*** Opening of EXERCISE INPUTS ***

-- ==== Sys2Proof/Laws/Keeps.lean ====
section
/-! SUPPORT. What every function of the state keeps, said once for each: the queue of commands, the counts of
the model, the pins and the station number stand; a sound fault list, sound rings and a sound Peer Table
stay sound; and, but for the few functions that write it, the Show Clock stands. -/

namespace Sys2Proof.Machine

/-- What stands and what stays sound from `s` to `t`. -/
structure Holds (s t : State) : Prop where
  pending : t.pending = s.pending
  beats : t.beats = s.beats
  instant : t.instant = s.instant
  pins : t.pins = s.pins
  number : t.sul.number = s.sul.number
  reset : t.sul.station = .reset → s.sul.station = .reset
  flt : s.flt.Sound → t.flt.Sound
  rings : s.RingsWf → t.RingsWf
  peers : s.PeersSound → t.PeersSound

/-- `Holds`, and the Show Clock stands. -/
structure Keeps (s t : State) : Prop extends Holds s t where
  clk : t.clk = s.clk

theorem Holds.refl (s : State) : Holds s s :=
  ⟨rfl, rfl, rfl, rfl, rfl, id, id, id, id⟩

theorem Keeps.refl (s : State) : Keeps s s := ⟨Holds.refl s, rfl⟩

theorem Holds.trans {s t u : State} (h : Holds s t) (g : Holds t u) : Holds s u :=
  ⟨g.pending.trans h.pending, g.beats.trans h.beats, g.instant.trans h.instant, g.pins.trans h.pins,
    g.number.trans h.number, h.reset ∘ g.reset, g.flt ∘ h.flt, g.rings ∘ h.rings, g.peers ∘ h.peers⟩

theorem Keeps.trans {s t u : State} (h : Keeps s t) (g : Keeps t u) : Keeps s u :=
  ⟨h.toHolds.trans g.toHolds, g.clk.trans h.clk⟩

theorem forEach_keeps {α : Type} {xs : List α} {f : α → State → State} {s₀ s : State} (h : Keeps s₀ s)
    (hf : ∀ x s, Keeps s (f x s)) : Keeps s₀ (forEach xs f s) := by
  induction xs generalizing s with
  | nil => exact h
  | cons x xs ih => exact ih (h.trans (hf x s))

/-! ### Writing one block -/

theorem State.onBus_keeps {s₀ s : State} (f : Bus → Bus) (h : Keeps s₀ s) : Keeps s₀ (s.onBus f) :=
  h.trans ⟨⟨rfl, rfl, rfl, rfl, rfl, id, id, id, id⟩, rfl⟩
theorem State.onViu_keeps {s₀ s : State} (f : Viu → Viu) (h : Keeps s₀ s) : Keeps s₀ (s.onViu f) :=
  h.trans ⟨⟨rfl, rfl, rfl, rfl, rfl, id, id, id, id⟩, rfl⟩
theorem State.onSce_keeps {s₀ s : State} (f : Sce → Sce) (h : Keeps s₀ s) : Keeps s₀ (s.onSce f) :=
  h.trans ⟨⟨rfl, rfl, rfl, rfl, rfl, id, id, id, id⟩, rfl⟩
theorem State.onLte_keeps {s₀ s : State} (f : Lte → Lte) (h : Keeps s₀ s) : Keeps s₀ (s.onLte f) :=
  h.trans ⟨⟨rfl, rfl, rfl, rfl, rfl, id, id, id, id⟩, rfl⟩
theorem State.onLgv_keeps {s₀ s : State} (f : Lgv → Lgv) (h : Keeps s₀ s) : Keeps s₀ (s.onLgv f) :=
  h.trans ⟨⟨rfl, rfl, rfl, rfl, rfl, id, id, id, id⟩, rfl⟩
theorem State.onMte_keeps {s₀ s : State} (f : Axis → Axis) (h : Keeps s₀ s) : Keeps s₀ (s.onMte f) :=
  h.trans ⟨⟨rfl, rfl, rfl, rfl, rfl, id, id, id, id⟩, rfl⟩
theorem State.onHld_keeps {s₀ s : State} (f : Hld → Hld) (h : Keeps s₀ s) : Keeps s₀ (s.onHld f) :=
  h.trans ⟨⟨rfl, rfl, rfl, rfl, rfl, id, id, id, id⟩, rfl⟩
theorem State.onSmp_keeps {s₀ s : State} (f : Port → Port) (h : Keeps s₀ s) : Keeps s₀ (s.onSmp f) :=
  h.trans ⟨⟨rfl, rfl, rfl, rfl, rfl, id, id, id, id⟩, rfl⟩
theorem State.setSlot_keeps {s₀ s : State} (i : Fin 4) (x : Slot) (h : Keeps s₀ s) :
    Keeps s₀ (s.setSlot i x) :=
  h.trans ⟨⟨rfl, rfl, rfl, rfl, rfl, id, id, id, id⟩, rfl⟩
theorem State.onSlot_keeps {s₀ s : State} (i : Fin 4) (f : Slot → Slot) (h : Keeps s₀ s) :
    Keeps s₀ (s.onSlot i f) :=
  h.trans ⟨⟨rfl, rfl, rfl, rfl, rfl, id, id, id, id⟩, rfl⟩
theorem State.setAxis_keeps {s₀ s : State} (a : Fin 4) (x : Axis) (h : Keeps s₀ s) :
    Keeps s₀ (s.setAxis a x) :=
  h.trans ⟨⟨rfl, rfl, rfl, rfl, rfl, id, id, id, id⟩, rfl⟩
theorem State.onAxis_keeps {s₀ s : State} (a : Fin 4) (f : Axis → Axis) (h : Keeps s₀ s) :
    Keeps s₀ (s.onAxis a f) :=
  h.trans ⟨⟨rfl, rfl, rfl, rfl, rfl, id, id, id, id⟩, rfl⟩
theorem State.setChannel_keeps {s₀ s : State} (c : Fin 16) (x : Channel) (h : Keeps s₀ s) :
    Keeps s₀ (s.setChannel c x) :=
  h.trans ⟨⟨rfl, rfl, rfl, rfl, rfl, id, id, id, id⟩, rfl⟩
theorem State.onChannel_keeps {s₀ s : State} (c : Fin 16) (f : Channel → Channel) (h : Keeps s₀ s) :
    Keeps s₀ (s.onChannel c f) :=
  h.trans ⟨⟨rfl, rfl, rfl, rfl, rfl, id, id, id, id⟩, rfl⟩
theorem State.onInput_keeps {s₀ s : State} (i : Fin 8) (f : InputRec → InputRec) (h : Keeps s₀ s) :
    Keeps s₀ (s.onInput i f) :=
  h.trans ⟨⟨rfl, rfl, rfl, rfl, rfl, id, id, id, id⟩, rfl⟩
theorem State.onGroup_keeps {s₀ s : State} (g : Fin 4) (f : Group → Group) (h : Keeps s₀ s) :
    Keeps s₀ (s.onGroup g f) :=
  h.trans ⟨⟨rfl, rfl, rfl, rfl, rfl, id, id, id, id⟩, rfl⟩
theorem State.setClaim_keeps {s₀ s : State} (p : Fin 6) (x : Option (Fin 4)) (h : Keeps s₀ s) :
    Keeps s₀ (s.setClaim p x) :=
  h.trans ⟨⟨rfl, rfl, rfl, rfl, rfl, id, id, id, id⟩, rfl⟩
theorem State.post_keeps {s₀ s : State} (xs : List Signal) (h : Keeps s₀ s) :
    Keeps s₀ (s.post xs) :=
  h.trans ⟨⟨rfl, rfl, rfl, rfl, rfl, id, id, id, id⟩, rfl⟩
theorem State.csc_keeps {s₀ s : State} (x : List PendingCue) (h : Keeps s₀ s) :
    Keeps s₀ { s with csc := x } :=
  h.trans ⟨⟨rfl, rfl, rfl, rfl, rfl, id, id, id, id⟩, rfl⟩
theorem State.cfg_keeps {s₀ s : State} (x : Option Config) (h : Keeps s₀ s) :
    Keeps s₀ { s with cfg := x } :=
  h.trans ⟨⟨rfl, rfl, rfl, rfl, rfl, id, id, id, id⟩, rfl⟩
theorem State.lteLgv_keeps {s₀ s : State} (x : Lte) (y : Lgv) (h : Keeps s₀ s) :
    Keeps s₀ { s with lte := x, lgv := y } :=
  h.trans ⟨⟨rfl, rfl, rfl, rfl, rfl, id, id, id, id⟩, rfl⟩
theorem State.agenda_keeps {s₀ s : State} (x : List Signal) (h : Keeps s₀ s) :
    Keeps s₀ { s with agenda := x } :=
  h.trans ⟨⟨rfl, rfl, rfl, rfl, rfl, id, id, id, id⟩, rfl⟩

*** Close of EXERCISE INPUTS ***

# DIRECTIONS FOR THIS TASK
From the data above, output only the lines between the line containing "Port → Port)" and the line containing "Keeps s₀ (s.setSlot", inclusive, exactly as written.

# EXERCISE OUTPUT
theorem State.onSmp_keeps {s₀ s : State} (f : Port → Port) (h : Keeps s₀ s) : Keeps s₀ (s.onSmp f) :=
  h.trans ⟨⟨rfl, rfl, rfl, rfl, rfl, id, id, id, id⟩, rfl⟩
theorem State.setSlot_keeps {s₀ s : State} (i : Fin 4) (x : Slot) (h : Keeps s₀ s) :
    Keeps s₀ (s.setSlot i x) :=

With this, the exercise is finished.